Make the Register Allocator Loop-Aware
Currently the graph coloring register allocator has 2 spill cost functions: one that implements Chaitin’s spill cost function and one that just spills the longest live range. We currently use the latter. Neither of them have any knowledge of program structure’ the register allocator basically assumes all code runs an equal number of times and therefore it doesn’t matter where you insert spills. By making it aware of loops and biasing it to avoid spilling in them when possible loops can run significantly faster.
Currently if we have virtual registers born before a loop that are used in a large number of instructions before and after the loop but not in it we’ll avoid spilling them because it looks like we’ll have to reload them right away. In reality we won’t use them until the end of the loop which might be an order of magnitude of clock cycles later. So we’ll spill something else inside the loop which means every time the loop runs we run spill code.

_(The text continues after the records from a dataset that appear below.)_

/-- A failure at a quire's boundary: the named ports still to swap do not, and the commands complete (R143). -/
def commitFail (s : State) (m : Nat) (st : Nat) : State :=
  let hit := fun (e : Exec) => e.wait.todo &&& BitVec.ofNat 32 m != 0
  let all := (s.execs.filter hit).foldl (fun a e => a ||| e.wait.todo) (BitVec.ofNat 32 m)
  let kept := (s.execs.filter fun e => !(hit e)).foldl (fun a e => a ||| e.wait.todo) 0#32
  let s1 := forAll s fun (t : State) (p : Fin 32) =>
    if all.getLsbD p.1 && !(kept.getLsbD p.1) then landAll (t.modBanks p fun b => { b with pend := false }) p else t
  (s1.execs.filter hit).foldl (fun t e => match e.wait with
    | .swap _ done _ _ => endExec t e st done.toNat
    | _ => t) s1

/-- Add a set of ports to disjoint sets, joining those it overlaps. -/
def joinSet (m : U32) (gs : List U32) : List U32 :=
  ((gs.filter fun g => g &&& m != 0).foldl (· ||| ·) m) :: gs.filter fun g => g &&& m == 0

/-- The pending swaps of a quire: the ports that each command still has to swap there, commands that share a port taken together, since
the later one joins the swap of the earlier (R143). Log entry 29: DEDUCED. -/
def State.swapSets (s : State) (qi : Fin 8) : List U32 :=
  ((s.execs.map fun e => e.wait.todo &&& (s.quire qi).ports).filter (· != 0)).foldl (fun gs m => joinSet m gs) []

/-- The port still waits for the copy of its last swap (R17). -/
def Port.copyWaits (x : Port) : Bool :=
  match x.banks with
  | some b => b.old.isSome
  | none => false

/-- One pending swap at boundary `bound`: all of its ports or none (R143). While the copy of an earlier swap waits on one of them and the
quire runs on, it is kept back to the next boundary (R17). Log entry 29: DEDUCED. -/
def swapSet (s : State) (qi : Fin 8) (bound : Int) (stops : Bool) (m : U32) : State :=
  let ps := portsIn m.toNat
  if !stops && ps.any fun p => (s.port p).copyWaits then s
  else if commitBad s ps ≠ 0 then commitFail s m.toNat (commitBad s ps)
  else commitDone (ps.foldl (fun t p => swapPort t p ((s.quire qi).lineG bound) bound) s) m.toNat bound

/-- The pending swaps of a quire happen at boundary `bound` (R16, R143); `stops` says that the quire stops there, so that no swap can wait
for a later boundary. Log entry 29: DEDUCED. -/
def swapQuire (s : State) (qi : Fin 8) (bound : Int) (stops : Bool) : State :=
  (s.swapSets qi).foldl (fun t m => swapSet t qi bound stops m) s

/-- What governs fire line number `g` of the job when that line lies before the last swap (R17). -/
def Banks.oldAt (b : Banks) (g : Int) : Option OldBank :=
  match b.old with
  | some o => if g < o.from_ then some o else none
  | none => none

/-- The bank that governs fire line number `g` of the job (R17). -/
def Banks.at_ (b : Banks) (g : Int) : Bank :=
  match b.oldAt g with
  | some o => o.bank
  | none => b.live

end Sys2Proof.Machine
end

Obviously we don’t actually write loops in Haskell but we definitely still have them underneath our abstractions. Since we don’t write them explicitly we have to find them in our output (which is what the bulk of LoopAnnotations.hs does). A loop is just a place where control flow doubles back on itself, so we walk through the jumps (we already know where these are because the output has been divided into basic blocks) and try to find places where that happens.
The goal is to have more intelligently placed spills and reloads instead of simply minimizing the number of them.